The Scottish Government has confirmed a policy of no support for unconventional oil and gas (UOG), which includes fracking. Speaking at Holyrood, Energy Minister Paul Wheelhouse confirmed the government will not issue any licences for projects that use UOG extraction, including those exploring for shale gas using hydraulic fracturing methods or coalbed methane projects.

He set out the factors that led to the decision, including the incompatibility of UOG development with Scotland’s climate change policy, which includes a target for net zero emissions by 2045 – five years ahead of the UK Government’s goal.

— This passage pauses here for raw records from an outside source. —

-- ==== Sys2Proof/Machine/Reset.lean ====
section
/-!
DEFINITION. Function-level resets, PERST#, the link and the bus: what a reset loses, keeps and starts again (02 R32, R37,
R38, R46, R49, R53; 04 R120, R123, R129; 06 R194; 11 R371; 17 R459).
-/

namespace Sys2Proof.Machine

open Sys2Proof

/-- Cores that a debugger has halted run again: no debugger reaches them any more (11 R372; log 54). -/
def releaseCores (s : State) : State := { s with cores := s.cores.map (fun x => (x.1, { x.2 with dbg := 0 })) }

/-- A granted debug scope ends (11 R371): recorded; FULL that ends in ANALYSIS closes the data plane again (16 R451). -/
def endDebug (s : State) : State :=
  if s.life.scope = 0 then s
  else
    let s0 := releaseCores s
    let s1 := record { s0 with life := { s.life with scope := 0 } } 0x2010 0 0 (leBytes 1 s.life.scope)
    if s.life.scope = 2 ∧ lifeCycle s = 5 then modHif s1 (fun h => { h with dpOpen := false }) else s1

/-- A quarter after its volatile state is lost: its failure, its copy of RVS and its place in the use ring stay. -/
def Quarter.lose (q : Quarter) (now : Nat) : Quarter :=
  { Quarter.reset with failed := q.failed, failCause := q.failCause, rvs := q.rvs, useNext := q.useNext, lastSend := now }

/-- A tile's stores after its state is lost: what the power manager watches stays. -/
def TileMem.lose (m : TileMem) : TileMem :=
  { TileMem.reset with slowSince := m.slowSince, demandSince := m.demandSince, disagreed := m.disagreed }

/-- All quarter and tile state is lost (04 R120): entries are abandoned, stores and engines are empty, script cores and
tile event units are as after reset with their code kept. -/
def loseQuarters (s : State) : State :=
  let s1 := s.entries.foldl loseEntry s
  let core (x : Nat × EloaCore) : Nat × EloaCore :=
    if x.1 < 64 then (x.1, { EloaCore.script with code := x.2.code }) else x
  { s1 with quarters := s1.quarters.map (fun x => (x.1, x.2.lose s1.now)), tmem := s1.tmem.map (fun x => (x.1, x.2.lose)),
            tiles := s1.tiles.map (fun x => (x.1, { x.2 with pke0 := x.2.pke0.stop, pke1 := x.2.pke1.stop })),
            cores := s1.cores.map core, evus := s1.evus.filter (fun x => decide (16 ≤ x.1)) }

/-- A public-key core at tile start: the reset values of its status, and the op-lists where a bank's library verifies (06 R205, R209;
11 R355, R356). -/
def PkeCore.start (lib : Option (List Byte)) : PkeCore := { PkeCore.reset with loaded := lib.isSome, lib := lib.getD [] }

/-- The standard scripts of the boot bank, loaded into S0 to S2 of tile t where their image verifies (01 R26, R28; 11 R355). -/
def loadScripts (s : State) (t : Nat) : State :=
  match (libBank s).bind (fun b => imageOf s b 4) with
  | none => s
  | some i => (List.range 3).foldl (fun u k =>
      modCore u (4 * t + k) (fun c => { c with code := Memory.write [] 0 (Config.imageCode 4 i.body k) })) s

/-- Tile start (11 R355 step 8): the module area, the op-lists, the standard scripts and the mask generator of a running tile. -/
def tileStart (s : State) (t : Nat) : State :=
  if (tileOf s t).power ≠ 0 ∨ (tileOf s t).fenced ∨ (quarterOf s (t / 4)).failed then s
  else
    let s1 := modTile (loadScripts s t) t (fun x => { x with pke0 := PkeCore.start (oplistImage s), pke1 := PkeCore.start (oplistImage s) })
    let area : ModuleArea := { hcb := hcb s, vrk := vrk s }
    seedBlinding (seedMask (modTmem s1 t (fun m => { m with moduleArea := some area, heart := s.now, rvs := s.vault.rvs })) t) t

/-- Tile start of every tile. -/
def startTiles (s : State) : State := (List.range 16).foldl tileStart s

/-- A doorbell page and its mirrors after a reset of the function (02 R46, R49). DEDUCED from the Reset column of R46: CPL_ERR
clears although R38 keeps the context of R50; DESIGN CHOICE: completions pending for the interrupt are forgotten and no message
is sent for them (log 66). -/
def Qp.resetPage (q : Qp) : Qp :=
  { q with tail := q.wm % 2 ^ 32, cqHead := q.wm % 2 ^ 32, irqMask := false, badDb := 0, badFetch := 0, cplErr := false,
           tailWritten := false, headWritten := false, fetching := 0, paused := false, pendCount := 0, pendSince := 0 }

/-- Replay of a queue pair begins with its published head h: fetching runs again from w once it is known (04 R123). -/
def beginReplay (s : State) (qp : Nat) : State :=
  noteTop (modQp s qp (fun q => { q with next := q.w, flushed := q.w, replaying := !q.headWait })) qp

/-- Replay of a queue pair whose w is known may have nothing to do. -/
def settleKnown (s : State) (qp : Nat) : State := if (qpOf s qp).headWait then s else settleReplay s qp

/-- Every assigned queue pair begins its replay. -/
def replayAll (s : State) (qps : List Nat) : State := replayCheck (qps.foldl settleKnown (qps.foldl beginReplay s))

/-- Drains restart their deadlines where every w is known, squashes go on (04 R129). -/
def resumeParts (s : State) : State :=
  (partsCreated s).foldl (fun u x => settle (x.2.qps.foldl resumeCmd u) x.1) s

/-- The assigned queue pairs. -/
def assignedQps (s : State) : List Nat := (s.qps.filter (fun x => x.2.assigned)).map (fun x => x.1)

/-- The mailbox and its request are reset: a write that waits is withdrawn, one that runs goes on without it. -/
def resetMailbox (s : State) : State :=
  let free (o : KeyOp) : KeyOp := if o.path = some .tunnel then { o with path := none } else o
  let s1 := withdrawKeyOps (dropXfers s .tunnel) .tunnel
  modHif (modVault s1 (fun v => { v with op := v.op.map free })) (fun h => { h with mbx := Mailbox.reset })

/-- The registers of 02 R53 after a PF0 function-level reset, and the configuration space of every function. DP_OPEN and GATE take their
reset values: the data plane opens again at the end of the reset where it may, the gate by its next computations (04 R131; 11 R357);
the link is reported as it stands (log 66). A partition command in progress goes on (04 R129) and no longer reports to HIF_ADM_PCMD_STS
(log 66). A module failure ends, unless no journal device works (01 R18). -/
def resetGlobals (s : State) : State :=
  let t := { s with parts := s.parts.map (fun (x : Nat × Part) => (x.1, { x.2 with cmd := x.2.cmd.map (fun (c : PartCmd) => { c with viaPcmd := false }) })) }
  let u := { t with power := { t.power with gate := 2, upCount := 0, upOpen := 0 } }
  modHif u (fun h => { h with dpOpen := false, fetchEn := false, atsUse := false, isr := 0, ier := 0, strayDb := 0, pcmdWord := 0,
                              pcmdBusy := false, pcmdDone := false, pcmdRefused := false, pcmdOverrun := false,
                              pcmdReason := 0, pcmdPart := 0, replayActive := true, failed := !journalUp s, bme := [],
                              ats := [], maxRead := 512, numVfs := 0, reads := [], readWait := [], invals := [], atc := [], msix := [] })

/-- The OTP life-cycle word: each bit by the majority of its three copies (11 R362). -/
def otpWord (l : Life) : Word := (l.otpA &&& l.otpB) ||| (l.otpA &&& l.otpC) ||| (l.otpB &&& l.otpC)

/-- The life-cycle word is valid (11 R362). -/
def otpValid (w : Word) : Bool :=
  let sb (k : Nat) : Bool := w.getLsbD (2 * k - 1)
  let pb (k : Nat) : Bool := w.getLsbD (2 * k - 2)
  [1, 2, 3, 4, 5, 6].all (fun k => !sb k || pb k) && (!sb 2 || sb 1) && (!sb 3 || sb 2) && (!sb 4 || sb 3) &&
    (!sb 5 || sb 3) && decide (w.toNat < 4096)

/-- The state that a word gives: the highest Sk, SCRAP where it is invalid (11 R362). -/
def otpState (w : Word) : Nat :=
  if otpValid w then ((List.range 7).filter (fun k => decide (1 ≤ k) && w.getLsbD (2 * k - 1))).foldl max 0 else 6

/-- The pending transition: the highest k with Pk and without Sk, 0 for none; one that a higher state has overtaken is never completed (11
R362, R367). -/
def pendingTarget (w : Word) : Nat :=
  ((List.range 7).filter (fun k => decide (otpState w < k) && w.getLsbD (2 * k - 2) && !w.getLsbD (2 * k - 1))).foldl max 0

/-- The data plane may open (11 R357; 04 R119): by life cycle and scope, with a journal device and firmware verified. -/
def mayOpen (s : State) : Bool :=
  let lc := lifeCycle s
  (decide (lc ≤ 1) || lc == 3 || (lc == 5 && s.life.scope == 2)) && journalUp s && !s.hif.failed && !s.fw.recovery &&
    !s.boot.failed && !s.life.barred && pendingTarget (otpWord s.life) == 0 && s.vault.restored && s.boot.booted

/-- HIF_GLOBAL_STS.DP_OPEN (11 R357). -/
def openPlane (s : State) : State := if mayOpen s then modHif s (fun h => { h with dpOpen := true }) else s

/-- A stopped M0 starts again (01 R18; 09 R282). -/
def recoverKernel (s : State) : State := if (coreOf s 64).stopped then resetMgmt s 0 else s

/-- The debug challenge expires (11 R370). -/
def dropChallenge (s : State) : State := clearObj (modLife s (fun l => { l with challenge := none })) 0x2010 0x02

/-- PF0 function-level reset (02 R38, R46, R53; 04 R120, R123, R129; 06 R194; 11 R371). It ends a module failure, unless no journal device
works, and the data plane opens again where it may (01 R18; 11 R357). -/
def functionReset (s : State) : State :=
  let s1 := startTiles (loseQuarters (endDebug (dropChallenge s)))
  let s2 := modSvc s1 (fun v => { Svc.reset with slots := v.slots, ignoredForces := v.ignoredForces })
  let s3 := resetGlobals (resetMailbox s2)
  let s4 := { s3 with qps := s3.qps.map (fun x => (x.1, if x.2.assigned then x.2.resetPage else x.2)) }
  let s5 := resumeParts (replayAll s4 (assignedQps s4))
  openPlane (if s.hif.failed then recoverKernel s5 else s5)

/-- PF0_FUNCTION_LEVEL_RESET (02 R38; 04 R120). -/
def execPf0FunctionLevelReset (s : State) : Host.Outcome State Fault Refusal := done s (functionReset s)

/-- PERST_ASSERT (17 R459): with main power good it is a PF0 function-level reset; the link goes down. -/
def execPerstAssert (s : State) : Host.Outcome State Fault Refusal :=
  done s (if s.hif.perst then s
    else
      let t := modHif s (fun h => { h with perst := true, linkUp := false, speed := 0, width := 0, degraded := false })
      if s.power.main then functionReset t else t)

/-- VF_FUNCTION_LEVEL_RESET (02 R38, R46, R49; 04 R120): fetching stops, accepted work goes on, completions wait for Bus
Master Enable. -/
def execVfFunctionLevelReset (vf : Nat) (s : State) : Host.Outcome State Fault Refusal :=
  guardUnit (vfOk vf) vf s
    (let t := { s with qps := s.qps.map (fun x =>
       (x.1, if x.2.assigned && x.2.func == vf then { x.2.resetPage with replaying := false } else x.2)) }
     replayCheck (modHif t (fun h => { h with bme := tblErase h.bme vf, ats := tblErase h.ats vf,
                                              msix := h.msix.filter (fun x => x.1 / 2048 != vf) })))

/-- BUS_MASTER_ENABLE_SET (02 R38). -/
def execBusMasterEnableSet (vf : Nat) (s : State) : Host.Outcome State Fault Refusal :=
  guardUnit (vfOk vf) vf s (modHif s (fun h => { h with bme := tblSet h.bme vf true }))

/-- ATS_INVALIDATION (02 R37): the translations of a page of a function go, in every PASID, and the invalidation joins the queue
of 32; it is completed once every request that used them has been issued. A host sends no more than the queue holds. -/
def execAtsInvalidation (func page : Nat) (s : State) : Host.Outcome State Fault Refusal :=
  guardUnit (decide (func ≤ 255)) func s
    (if 32 ≤ s.hif.invals.length then s
    else settleInvals (modHif s (fun h => { h with atc := h.atc.filter (fun x => !(x.func == func && x.page == page)),
                                                   invals := h.invals ++ [(func, page)] })))

/-- A link configuration that exists (02 R32, R53). -/
def linkOk (speed width : Nat) : Bool := decide (1 ≤ speed ∧ speed ≤ 5) && [1, 2, 4, 8, 16].contains width

/-- The link has trained at a rate and width: outside the rated set it is degraded; a change is reported (02 R32, R53; 09
R316; 14 R414). HIF_LINK_MAX_SPEED bounds the rate. -/
def linkTrained (s : State) (speed width : Nat) : State :=
  let v := min speed (objNat s 0x9000 0x04 5)
  let d := decide (v < 3) || !([4, 8, 16].contains width)
  let t := modHif s (fun h => { h with linkUp := true, speed := v, width := width, degraded := d })
  if linkSts t = linkSts s then t else record (raiseModule (raiseIsr t 1) 0x71) 0x3020 0 0 (leBytes 4 (linkSts t))

/-- PERST_DEASSERT (02 R32; 17 R459): the link trains, whatever stage start-up has reached. -/
def execPerstDeassert (speed width : Nat) (s : State) : Host.Outcome State Fault Refusal :=
  done s (if s.hif.perst && linkOk speed width && s.power.main then
      linkTrained (modHif s (fun h => { h with perst := false })) speed width
    else s)

/-- LINK_RETRAINING (02 R32). -/
def execLinkRetraining (speed width : Nat) (s : State) : Host.Outcome State Fault Refusal :=
  done s (if !s.hif.perst && linkOk speed width && s.power.main then
      linkTrained (modHif s (fun h => { h with retrains := (h.retrains + 1) % 2 ^ 32 })) speed width
    else s)

end Sys2Proof.Machine
end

Mr Wheelhouse said there has been a “dramatic change in public perceptions” of the environment, the climate crisis and the expectations of government to respond.

He said: “I can confirm today the Scottish Government final policy position is that we do not support the development of unconventional oil and gas – often known as fracking – in Scotland. We considered carefully how support for the development of onshore unconventional oil and gas sites with our policies on climate change, energy transition and the decarbonisation of our economy. We have concluded that it is incompatible.”

No fracking has taken place in Scotland since the government placed a moratorium in 2013.

LINK: Scottish Gov – Fracking ban


Disclaimer: These views and recommendations are offered for your consideration and Beond makes every effort to ensure that the data and information in this report is accurate. However, due to the volatile and unpredictable nature of the energy markets, Beond cannot guarantee the accuracy of both the information and the recommendations provided. Beond does not accept any responsibility for errors or misstatements, or for any direct, indirect, consequential or other loss arising from any use of this information and/or further communication in relation to this information.